# JSP Expression Language



## ZeroLow (14. Mai 2007)

Hallo alle zusammen,

hätte folgende frage ich würde gerne JSTL expression language in meiner jsp seite verwenden kann mir jemman sagen wie das generell möglich ist.


<%@ taglib uri="/WEB-INF/struts-html-el.tld" prefix="html"%>
<%@ taglib uri="/WEB-INF/c.tld" prefix="c"%>

damit kann ich experssion language in c und html tags verwenden allerdings benötige ich zum setzen eines property expression langiage in einem jsp tag.

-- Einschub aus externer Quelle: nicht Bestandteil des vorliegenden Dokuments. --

-- ==== Sys2Proof/Machine/Core.lean ====
section
/-!
DEFINITION. The machine as the host runs it.
-/

def Sys2Proof.core : Host.Core :=
  { State := Sys2Proof.Machine.State
    Fault := Sys2Proof.Machine.Fault
    Refusal := Sys2Proof.Machine.Refusal
    step := Sys2Proof.Machine.step
    reset := Sys2Proof.Machine.State.reset }
end

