-- ==== Sys2Proof/Machine/Hart.lean ====
section
/-!
DEFINITION. A hart constructed with a decoder, and every move the host has with it (spec 60_exceptions R327;
70_reset_and_hazards R340). The decoder is a named argument of the hart (R2, R7, 93 item 26), so another decoder
replaces the reference profile without touching the core layer.
-/

namespace Sys2Proof.Machine

/-- A hart whose parameter `decoder` is `D` (R37): its state, which is plain data. -/
structure Hart (D : Decoder) where
  state : State
  deriving DecidableEq, Repr

/-- *construct* (R327): the hart before installation (R340). -/
def Hart.construct (D : Decoder) (p : BootParams) : Hart D := { state := p.construct }

/-- *install(seg)* (R327), before the first cycle (R71): the hart with its memory updated or with a fault, or
the refusal of the segment (R313, R314). -/
def Hart.install {D : Decoder} (h : Hart D) (gate : LeadInGate) (flagBits : FlagBits) (seg : Segment) :
    BootResult (Hart D) :=
  (installSegment (gate flagBits) h.state seg).map Hart.mk

/-- *set_stack_pointer* (R327, R342). -/
def Hart.setStackPointer {D : Decoder} (h : Hart D) : Hart D := { state := h.state.setStackPointer }

/-- *set pc* (R327, R343). -/
def Hart.setPc {D : Decoder} (h : Hart D) (entryPc : Word) : Hart D := { state := h.state.setPc entryPc }

/-- `Boot` (R340): a hart with the decoder, parameters, segments and entry point the host gives, or the
refusal of a segment. -/
def Hart.boot (D : Decoder) (gate : LeadInGate) (flagBits : FlagBits) (p : BootParams) : BootResult (Hart D) :=
  (Sys2Proof.Machine.boot (gate flagBits) p).map Hart.mk

/-- *run(trace)* (R327, R130), under fuel, with the clock readings and the MIPS figure at zero elapsed time as
draws. -/
def Hart.run {D : Decoder} (h : Hart D) (fuel : Nat) (trace : Bool) (t0 t1 draw : Rat) : RunResult :=
  h.state.runWith D fuel trace t0 t1 draw

/-- *Cycle(trace)* (R327, R145). -/
def Hart.cycle {D : Decoder} (h : Hart D) (trace : Bool) : Host.Outcome (Hart D) Fault Refusal :=
  match h.state.cycleWith D trace with
  | .next s => .next { state := s }
  | .fault f => .fault f
  | .refused r => .refused r

/-- *dump* (R327, R149): a text rendering, and the hart as it was. -/
def Hart.dump {D : Decoder} (h : Hart D) (dumpFormat : State → String) : String × Hart D :=
  ((h.state.dump dumpFormat).1, { state := (h.state.dump dumpFormat).2 })

end Sys2Proof.Machine
end

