/-- The chunk-count law: a segment with a page-aligned base whose size is a multiple of the page size is
copied in exactly `size / pageSize` whole-page chunks; for any base the chunks after the lead-in are the
remaining bytes by pages, rounded up (R67, R70). -/
def Obligations.ChunkCountLaw : Prop :=
  ∀ (gate : Nat → Bool) (seg : Segment) (pageSize : Nat), 1 ≤ pageSize → seg.data.length = seg.size →
    (seg.base.toNat % pageSize = 0 → seg.size % pageSize = 0 →
      (seg.copies gate pageSize).length = seg.size / pageSize ∧
      ∀ c ∈ seg.copies gate pageSize, c.2.length = pageSize) ∧
    (seg.copies gate pageSize).length =
      (if seg.lead pageSize ≠ 0 ∧ gate seg.flags = true then 1 else 0) +
        (seg.size - seg.lead pageSize + pageSize - 1) / pageSize

/-- A copy that does not fit the image raises OutOfBounds with its first address and length, writes none of
its bytes, and keeps the bytes copied before it (R68). -/
def Obligations.CopyOutsideImageFaults : Prop :=
  ∀ (s : State) (va : Word) (bytes : List Byte), s.fault = none →
    s.cfg.capacity < s.offset va + bytes.length →
    s.copyBytes va bytes = { s with fault := some (.outOfBounds va bytes.length) } ∧
    ∀ va' bytes', (s.copyBytes va bytes).copyBytes va' bytes' = s.copyBytes va bytes

/-- A run under fuel ends halted with the report as its last event, or faulted with the fault recorded and no
report added; running out of fuel is not an end (R130, R146, R148, R312). -/
def Obligations.RunOutcomes : Prop :=
  ∀ (fuel : Nat) (trace : Bool) (t0 t1 draw : Rat) (s t : State),
    (State.run fuel trace t0 t1 draw s = .halted t → t.halted = true ∧ t.fault = none ∧
      ∃ before, t.events = before ++ [.report (t1 - t0) t.count (mips t.count (t1 - t0) draw)]) ∧
    (State.run fuel trace t0 t1 draw s = .faulted t → t.fault ≠ none ∧
      ∀ e ∈ t.events, e ∈ s.events ∨ ∃ pc x, e = .snapshot pc x) ∧
    (∀ r, State.run fuel trace t0 t1 draw s ≠ .refused r)

/-- A lone halt-class instruction: a run from a launched hart with ECALL in its halt class (R141, the
reference value) whose word at the pc is ECALL executes exactly one cycle and reports an instruction count of 1
(R130, R140, R291). -/
def Obligations.LoneEcallRun : Prop :=
  ∀ (fuel : Nat) (trace : Bool) (t0 t1 draw : Rat) (s : State) (entry : Word),
    Mnemonic.ecall ∈ s.cfg.haltClass → s.Launch entry → s.Fetches 0x00000073#32 → ∃ t,
      State.run (fuel + 1) trace t0 t1 draw s = .halted t ∧ t.count = 1 ∧ t.pc = entry + 4 ∧
      Event.report (t1 - t0) 1 (mips 1 (t1 - t0) draw) ∈ t.events
end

<jsp:setProperty name="Page1Form" property="test" value="${HIIIIIIIIEEEEER}" />

Wenn mir jemmand sagen könnte wie ich an dieser stelle expression language verwenden kann wäre ich sehr dankbar.

Viele Grüße

low


----------



## limago (14. Mai 2007)

Schau mal hier:

http://balrog.wu-wien.ac.at/~mitloehn/le/jstl/all.html

http://java.sun.com/j2ee/1.4/docs/tutorial/doc/JSTL.html#wp74644

Gruß

EDIT: und da Du offensichtlich auch Struts verwendest

http://struts.apache.org/1.2.7/userGuide/struts-html.html

http://www.roseindia.net/struts/strutsHtmlTags.shtml


----------